(Extracted data entries)
--------------------------------
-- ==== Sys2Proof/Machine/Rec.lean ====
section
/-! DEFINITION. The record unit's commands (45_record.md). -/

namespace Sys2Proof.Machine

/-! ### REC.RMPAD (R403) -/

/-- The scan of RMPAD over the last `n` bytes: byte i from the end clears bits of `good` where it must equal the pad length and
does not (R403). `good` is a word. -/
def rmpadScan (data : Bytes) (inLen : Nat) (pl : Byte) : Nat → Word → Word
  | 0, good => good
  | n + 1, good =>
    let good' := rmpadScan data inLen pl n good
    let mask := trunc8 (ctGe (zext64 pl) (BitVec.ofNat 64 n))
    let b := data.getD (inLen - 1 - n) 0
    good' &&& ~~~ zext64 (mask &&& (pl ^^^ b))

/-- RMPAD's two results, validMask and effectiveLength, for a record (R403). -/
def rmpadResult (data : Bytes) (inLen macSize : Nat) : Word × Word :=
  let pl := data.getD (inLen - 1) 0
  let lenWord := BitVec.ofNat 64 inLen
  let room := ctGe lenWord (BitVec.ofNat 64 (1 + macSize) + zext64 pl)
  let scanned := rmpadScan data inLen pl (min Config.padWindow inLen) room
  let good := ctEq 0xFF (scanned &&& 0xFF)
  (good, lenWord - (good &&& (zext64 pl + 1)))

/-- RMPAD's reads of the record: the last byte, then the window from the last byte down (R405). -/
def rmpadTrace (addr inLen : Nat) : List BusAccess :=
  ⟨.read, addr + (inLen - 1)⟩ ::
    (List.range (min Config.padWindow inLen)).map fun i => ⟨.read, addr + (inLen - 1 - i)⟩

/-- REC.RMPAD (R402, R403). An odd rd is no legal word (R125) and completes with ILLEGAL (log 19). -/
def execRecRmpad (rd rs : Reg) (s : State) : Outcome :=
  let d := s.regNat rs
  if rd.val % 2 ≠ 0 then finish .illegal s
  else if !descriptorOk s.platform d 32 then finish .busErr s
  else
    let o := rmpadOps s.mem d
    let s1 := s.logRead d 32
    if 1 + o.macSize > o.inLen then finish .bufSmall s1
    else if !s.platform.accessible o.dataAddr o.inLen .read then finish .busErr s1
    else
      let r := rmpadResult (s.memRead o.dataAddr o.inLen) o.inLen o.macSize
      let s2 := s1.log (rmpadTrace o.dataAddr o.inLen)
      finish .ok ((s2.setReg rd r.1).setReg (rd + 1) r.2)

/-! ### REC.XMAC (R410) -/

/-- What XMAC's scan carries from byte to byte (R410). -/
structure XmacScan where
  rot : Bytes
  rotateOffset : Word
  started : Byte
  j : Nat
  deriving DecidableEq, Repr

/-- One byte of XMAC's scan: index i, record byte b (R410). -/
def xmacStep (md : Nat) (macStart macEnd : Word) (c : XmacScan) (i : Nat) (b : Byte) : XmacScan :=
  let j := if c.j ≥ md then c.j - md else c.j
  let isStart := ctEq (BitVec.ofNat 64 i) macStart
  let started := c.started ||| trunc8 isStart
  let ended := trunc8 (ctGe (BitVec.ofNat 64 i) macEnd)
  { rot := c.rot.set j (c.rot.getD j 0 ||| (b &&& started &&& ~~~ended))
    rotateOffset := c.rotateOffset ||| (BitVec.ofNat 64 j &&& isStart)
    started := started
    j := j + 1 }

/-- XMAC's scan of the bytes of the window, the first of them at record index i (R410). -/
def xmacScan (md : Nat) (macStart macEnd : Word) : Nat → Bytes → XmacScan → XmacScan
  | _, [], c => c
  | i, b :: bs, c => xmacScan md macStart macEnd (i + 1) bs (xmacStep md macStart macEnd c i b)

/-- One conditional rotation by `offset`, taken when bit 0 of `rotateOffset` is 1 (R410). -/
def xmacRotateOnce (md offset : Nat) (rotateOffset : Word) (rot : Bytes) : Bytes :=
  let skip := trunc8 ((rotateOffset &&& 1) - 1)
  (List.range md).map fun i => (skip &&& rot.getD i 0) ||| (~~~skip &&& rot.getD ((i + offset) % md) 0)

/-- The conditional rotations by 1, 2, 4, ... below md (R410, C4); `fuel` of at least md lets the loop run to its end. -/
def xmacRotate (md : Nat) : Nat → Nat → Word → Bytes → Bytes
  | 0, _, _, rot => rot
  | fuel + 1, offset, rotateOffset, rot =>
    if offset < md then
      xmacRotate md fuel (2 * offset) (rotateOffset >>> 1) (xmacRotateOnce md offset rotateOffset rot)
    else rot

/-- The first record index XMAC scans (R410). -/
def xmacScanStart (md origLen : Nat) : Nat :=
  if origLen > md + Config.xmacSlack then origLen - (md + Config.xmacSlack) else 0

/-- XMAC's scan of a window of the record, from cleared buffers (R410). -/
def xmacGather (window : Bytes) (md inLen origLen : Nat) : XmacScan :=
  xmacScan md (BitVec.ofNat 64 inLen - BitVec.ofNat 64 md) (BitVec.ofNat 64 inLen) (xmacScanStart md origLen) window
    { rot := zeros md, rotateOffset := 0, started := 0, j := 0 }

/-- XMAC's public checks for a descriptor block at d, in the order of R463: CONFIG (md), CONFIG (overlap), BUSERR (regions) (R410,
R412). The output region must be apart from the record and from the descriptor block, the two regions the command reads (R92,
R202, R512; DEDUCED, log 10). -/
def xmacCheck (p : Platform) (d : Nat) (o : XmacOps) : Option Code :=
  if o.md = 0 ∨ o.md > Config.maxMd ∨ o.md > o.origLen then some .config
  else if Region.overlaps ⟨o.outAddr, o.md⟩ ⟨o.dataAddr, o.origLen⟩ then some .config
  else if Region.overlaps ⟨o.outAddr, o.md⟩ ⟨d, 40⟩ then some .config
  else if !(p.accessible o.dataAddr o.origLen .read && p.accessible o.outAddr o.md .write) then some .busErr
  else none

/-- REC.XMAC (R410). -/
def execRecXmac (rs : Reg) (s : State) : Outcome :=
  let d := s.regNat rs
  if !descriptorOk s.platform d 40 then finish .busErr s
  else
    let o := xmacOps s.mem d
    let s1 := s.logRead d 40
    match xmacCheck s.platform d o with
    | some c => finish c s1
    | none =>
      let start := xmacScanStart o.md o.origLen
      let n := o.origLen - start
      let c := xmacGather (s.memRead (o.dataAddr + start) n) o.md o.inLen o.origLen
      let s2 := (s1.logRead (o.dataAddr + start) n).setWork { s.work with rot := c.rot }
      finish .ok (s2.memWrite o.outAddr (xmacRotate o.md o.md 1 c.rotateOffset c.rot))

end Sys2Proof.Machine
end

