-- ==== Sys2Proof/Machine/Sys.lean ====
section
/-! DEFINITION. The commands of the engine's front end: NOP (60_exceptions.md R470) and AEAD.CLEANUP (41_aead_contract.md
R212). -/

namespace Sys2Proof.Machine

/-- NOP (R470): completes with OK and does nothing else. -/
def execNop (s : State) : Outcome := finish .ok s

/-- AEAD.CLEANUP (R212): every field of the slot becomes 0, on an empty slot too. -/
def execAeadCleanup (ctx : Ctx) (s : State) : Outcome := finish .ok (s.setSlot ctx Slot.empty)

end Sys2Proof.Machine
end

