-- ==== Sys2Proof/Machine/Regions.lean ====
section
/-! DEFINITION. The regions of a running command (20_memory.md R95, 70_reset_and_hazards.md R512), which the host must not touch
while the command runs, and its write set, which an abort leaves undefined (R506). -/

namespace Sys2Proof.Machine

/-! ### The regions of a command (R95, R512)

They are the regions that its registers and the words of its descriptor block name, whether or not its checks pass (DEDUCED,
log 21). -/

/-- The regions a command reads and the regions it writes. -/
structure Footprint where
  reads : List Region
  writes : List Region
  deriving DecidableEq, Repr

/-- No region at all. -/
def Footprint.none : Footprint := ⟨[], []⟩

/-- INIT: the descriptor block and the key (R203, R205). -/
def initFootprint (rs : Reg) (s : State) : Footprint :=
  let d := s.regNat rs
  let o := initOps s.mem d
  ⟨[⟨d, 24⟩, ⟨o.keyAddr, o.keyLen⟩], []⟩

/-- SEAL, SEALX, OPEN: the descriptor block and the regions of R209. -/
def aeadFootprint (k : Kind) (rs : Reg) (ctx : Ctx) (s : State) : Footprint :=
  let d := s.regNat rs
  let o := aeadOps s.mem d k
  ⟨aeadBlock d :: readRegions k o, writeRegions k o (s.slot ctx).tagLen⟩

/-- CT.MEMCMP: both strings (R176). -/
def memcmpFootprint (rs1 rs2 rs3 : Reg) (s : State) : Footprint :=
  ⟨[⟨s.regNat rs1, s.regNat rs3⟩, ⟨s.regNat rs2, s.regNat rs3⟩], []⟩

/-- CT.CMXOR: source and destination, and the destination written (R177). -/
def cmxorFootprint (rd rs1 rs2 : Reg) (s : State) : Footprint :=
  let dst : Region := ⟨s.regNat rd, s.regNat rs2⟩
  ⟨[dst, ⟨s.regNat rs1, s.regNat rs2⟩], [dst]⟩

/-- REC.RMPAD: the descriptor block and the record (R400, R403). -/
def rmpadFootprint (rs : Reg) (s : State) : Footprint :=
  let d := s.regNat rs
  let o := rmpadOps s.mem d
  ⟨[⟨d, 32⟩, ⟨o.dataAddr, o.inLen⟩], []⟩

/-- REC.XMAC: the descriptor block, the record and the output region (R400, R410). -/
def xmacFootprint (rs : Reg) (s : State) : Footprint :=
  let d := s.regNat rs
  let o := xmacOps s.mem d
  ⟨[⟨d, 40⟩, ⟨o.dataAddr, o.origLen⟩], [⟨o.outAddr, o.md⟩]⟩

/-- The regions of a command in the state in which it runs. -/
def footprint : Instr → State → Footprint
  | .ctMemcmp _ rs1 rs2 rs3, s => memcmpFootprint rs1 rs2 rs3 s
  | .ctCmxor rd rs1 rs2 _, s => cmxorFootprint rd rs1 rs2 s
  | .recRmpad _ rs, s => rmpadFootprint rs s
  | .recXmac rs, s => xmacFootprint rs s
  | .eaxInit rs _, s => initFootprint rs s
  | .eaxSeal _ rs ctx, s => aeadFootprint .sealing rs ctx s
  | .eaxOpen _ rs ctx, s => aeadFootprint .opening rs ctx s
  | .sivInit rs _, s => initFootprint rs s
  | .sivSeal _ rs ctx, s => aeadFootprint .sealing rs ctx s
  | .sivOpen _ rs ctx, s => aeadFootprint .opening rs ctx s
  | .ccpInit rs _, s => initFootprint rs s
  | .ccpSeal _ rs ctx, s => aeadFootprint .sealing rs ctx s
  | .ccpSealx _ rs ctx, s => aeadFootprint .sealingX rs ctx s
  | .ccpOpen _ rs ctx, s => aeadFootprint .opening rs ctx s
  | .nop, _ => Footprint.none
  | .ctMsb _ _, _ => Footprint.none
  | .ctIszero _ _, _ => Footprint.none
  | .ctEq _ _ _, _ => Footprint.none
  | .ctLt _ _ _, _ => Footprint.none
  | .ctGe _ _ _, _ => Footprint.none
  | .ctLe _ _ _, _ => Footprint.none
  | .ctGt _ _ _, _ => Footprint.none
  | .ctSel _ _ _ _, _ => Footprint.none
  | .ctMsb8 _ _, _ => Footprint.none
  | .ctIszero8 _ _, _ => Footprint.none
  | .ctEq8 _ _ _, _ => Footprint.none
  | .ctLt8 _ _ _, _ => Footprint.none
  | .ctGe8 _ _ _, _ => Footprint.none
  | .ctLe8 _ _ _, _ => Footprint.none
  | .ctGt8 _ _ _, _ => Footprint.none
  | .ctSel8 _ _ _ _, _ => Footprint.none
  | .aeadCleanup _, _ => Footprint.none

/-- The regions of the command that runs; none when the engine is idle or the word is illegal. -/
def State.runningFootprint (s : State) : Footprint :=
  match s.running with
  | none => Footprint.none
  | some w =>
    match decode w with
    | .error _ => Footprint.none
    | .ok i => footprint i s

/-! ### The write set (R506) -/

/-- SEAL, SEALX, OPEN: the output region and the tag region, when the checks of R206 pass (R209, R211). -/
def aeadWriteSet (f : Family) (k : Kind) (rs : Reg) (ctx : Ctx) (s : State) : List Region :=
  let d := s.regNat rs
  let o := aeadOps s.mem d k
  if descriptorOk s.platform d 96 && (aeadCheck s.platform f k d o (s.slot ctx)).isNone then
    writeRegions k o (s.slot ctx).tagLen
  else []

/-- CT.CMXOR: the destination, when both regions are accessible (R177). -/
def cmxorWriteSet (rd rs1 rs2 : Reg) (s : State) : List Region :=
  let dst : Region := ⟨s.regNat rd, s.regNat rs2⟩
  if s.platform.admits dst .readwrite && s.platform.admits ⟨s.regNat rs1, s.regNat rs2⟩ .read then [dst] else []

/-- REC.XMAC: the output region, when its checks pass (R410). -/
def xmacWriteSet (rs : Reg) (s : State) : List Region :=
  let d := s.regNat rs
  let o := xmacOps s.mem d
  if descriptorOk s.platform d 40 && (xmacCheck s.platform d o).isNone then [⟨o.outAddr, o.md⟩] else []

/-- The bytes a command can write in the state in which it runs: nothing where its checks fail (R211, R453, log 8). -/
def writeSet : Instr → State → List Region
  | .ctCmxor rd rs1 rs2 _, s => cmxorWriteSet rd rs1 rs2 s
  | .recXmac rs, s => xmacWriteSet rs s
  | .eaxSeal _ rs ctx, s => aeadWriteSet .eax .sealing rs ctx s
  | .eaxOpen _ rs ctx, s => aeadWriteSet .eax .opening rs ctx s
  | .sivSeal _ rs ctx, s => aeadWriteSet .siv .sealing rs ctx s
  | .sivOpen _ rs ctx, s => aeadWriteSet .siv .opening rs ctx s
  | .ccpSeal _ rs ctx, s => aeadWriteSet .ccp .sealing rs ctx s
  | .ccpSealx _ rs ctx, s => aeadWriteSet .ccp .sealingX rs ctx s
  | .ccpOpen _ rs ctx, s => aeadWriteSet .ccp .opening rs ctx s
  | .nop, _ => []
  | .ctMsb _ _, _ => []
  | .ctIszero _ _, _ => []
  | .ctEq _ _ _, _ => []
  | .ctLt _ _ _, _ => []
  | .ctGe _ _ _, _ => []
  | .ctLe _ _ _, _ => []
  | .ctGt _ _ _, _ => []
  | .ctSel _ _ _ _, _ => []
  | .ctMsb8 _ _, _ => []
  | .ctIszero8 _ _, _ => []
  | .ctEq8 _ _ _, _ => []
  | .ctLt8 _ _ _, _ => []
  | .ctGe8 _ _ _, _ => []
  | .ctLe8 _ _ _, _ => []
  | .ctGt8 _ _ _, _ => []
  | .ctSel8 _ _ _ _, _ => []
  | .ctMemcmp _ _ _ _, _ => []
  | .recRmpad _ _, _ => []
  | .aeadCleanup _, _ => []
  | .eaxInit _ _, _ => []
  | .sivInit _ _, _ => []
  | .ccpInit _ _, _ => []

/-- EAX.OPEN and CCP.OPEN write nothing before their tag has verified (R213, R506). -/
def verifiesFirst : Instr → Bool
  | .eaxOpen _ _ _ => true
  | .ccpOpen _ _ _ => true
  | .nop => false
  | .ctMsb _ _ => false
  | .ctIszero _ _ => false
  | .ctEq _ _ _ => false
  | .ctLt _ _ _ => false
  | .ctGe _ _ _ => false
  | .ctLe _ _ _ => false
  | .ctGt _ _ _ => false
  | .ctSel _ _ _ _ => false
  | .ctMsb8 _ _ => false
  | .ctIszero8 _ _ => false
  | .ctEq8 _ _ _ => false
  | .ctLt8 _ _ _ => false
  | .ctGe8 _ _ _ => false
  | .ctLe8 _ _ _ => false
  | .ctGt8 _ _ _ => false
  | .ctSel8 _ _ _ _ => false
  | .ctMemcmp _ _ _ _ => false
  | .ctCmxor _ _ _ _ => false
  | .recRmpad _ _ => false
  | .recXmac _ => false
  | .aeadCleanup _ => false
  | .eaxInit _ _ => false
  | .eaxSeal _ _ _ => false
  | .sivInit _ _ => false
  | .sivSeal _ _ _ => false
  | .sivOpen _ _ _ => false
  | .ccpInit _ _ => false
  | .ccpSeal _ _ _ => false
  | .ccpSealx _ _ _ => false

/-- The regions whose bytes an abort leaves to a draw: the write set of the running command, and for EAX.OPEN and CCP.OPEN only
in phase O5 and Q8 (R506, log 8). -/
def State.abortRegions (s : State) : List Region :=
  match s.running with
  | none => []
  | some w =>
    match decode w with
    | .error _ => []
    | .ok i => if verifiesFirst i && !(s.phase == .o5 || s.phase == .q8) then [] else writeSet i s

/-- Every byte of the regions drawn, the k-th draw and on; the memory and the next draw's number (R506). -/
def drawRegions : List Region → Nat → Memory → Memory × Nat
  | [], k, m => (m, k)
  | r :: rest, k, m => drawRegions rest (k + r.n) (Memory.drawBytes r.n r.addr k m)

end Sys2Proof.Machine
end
--------------------------------
* ABOUT THIS TASK *
From the records above, quote only the lines running from the line with "finish .ok ((s2.setReg" to the line with "buffers (R410). -/", both lines included.

* ANSWER AREA *
      finish .ok ((s2.setReg rd r.1).setReg (rd + 1) r.2)

/-! ### REC.XMAC (R410) -/

/-- What XMAC's scan carries from byte to byte (R410). -/
structure XmacScan where
  rot : Bytes
  rotateOffset : Word
  started : Byte
  j : Nat
  deriving DecidableEq, Repr

/-- One byte of XMAC's scan: index i, record byte b (R410). -/
def xmacStep (md : Nat) (macStart macEnd : Word) (c : XmacScan) (i : Nat) (b : Byte) : XmacScan :=
  let j := if c.j ≥ md then c.j - md else c.j
  let isStart := ctEq (BitVec.ofNat 64 i) macStart
  let started := c.started ||| trunc8 isStart
  let ended := trunc8 (ctGe (BitVec.ofNat 64 i) macEnd)
  { rot := c.rot.set j (c.rot.getD j 0 ||| (b &&& started &&& ~~~ended))
    rotateOffset := c.rotateOffset ||| (BitVec.ofNat 64 j &&& isStart)
    started := started
    j := j + 1 }

/-- XMAC's scan of the bytes of the window, the first of them at record index i (R410). -/
def xmacScan (md : Nat) (macStart macEnd : Word) : Nat → Bytes → XmacScan → XmacScan
  | _, [], c => c
  | i, b :: bs, c => xmacScan md macStart macEnd (i + 1) bs (xmacStep md macStart macEnd c i b)

/-- One conditional rotation by `offset`, taken when bit 0 of `rotateOffset` is 1 (R410). -/
def xmacRotateOnce (md offset : Nat) (rotateOffset : Word) (rot : Bytes) : Bytes :=
  let skip := trunc8 ((rotateOffset &&& 1) - 1)
  (List.range md).map fun i => (skip &&& rot.getD i 0) ||| (~~~skip &&& rot.getD ((i + offset) % md) 0)

/-- The conditional rotations by 1, 2, 4, ... below md (R410, C4); `fuel` of at least md lets the loop run to its end. -/
def xmacRotate (md : Nat) : Nat → Nat → Word → Bytes → Bytes
  | 0, _, _, rot => rot
  | fuel + 1, offset, rotateOffset, rot =>
    if offset < md then
      xmacRotate md fuel (2 * offset) (rotateOffset >>> 1) (xmacRotateOnce md offset rotateOffset rot)
    else rot

/-- The first record index XMAC scans (R410). -/
def xmacScanStart (md origLen : Nat) : Nat :=
  if origLen > md + Config.xmacSlack then origLen - (md + Config.xmacSlack) else 0

/-- XMAC's scan of a window of the record, from cleared buffers (R410). -/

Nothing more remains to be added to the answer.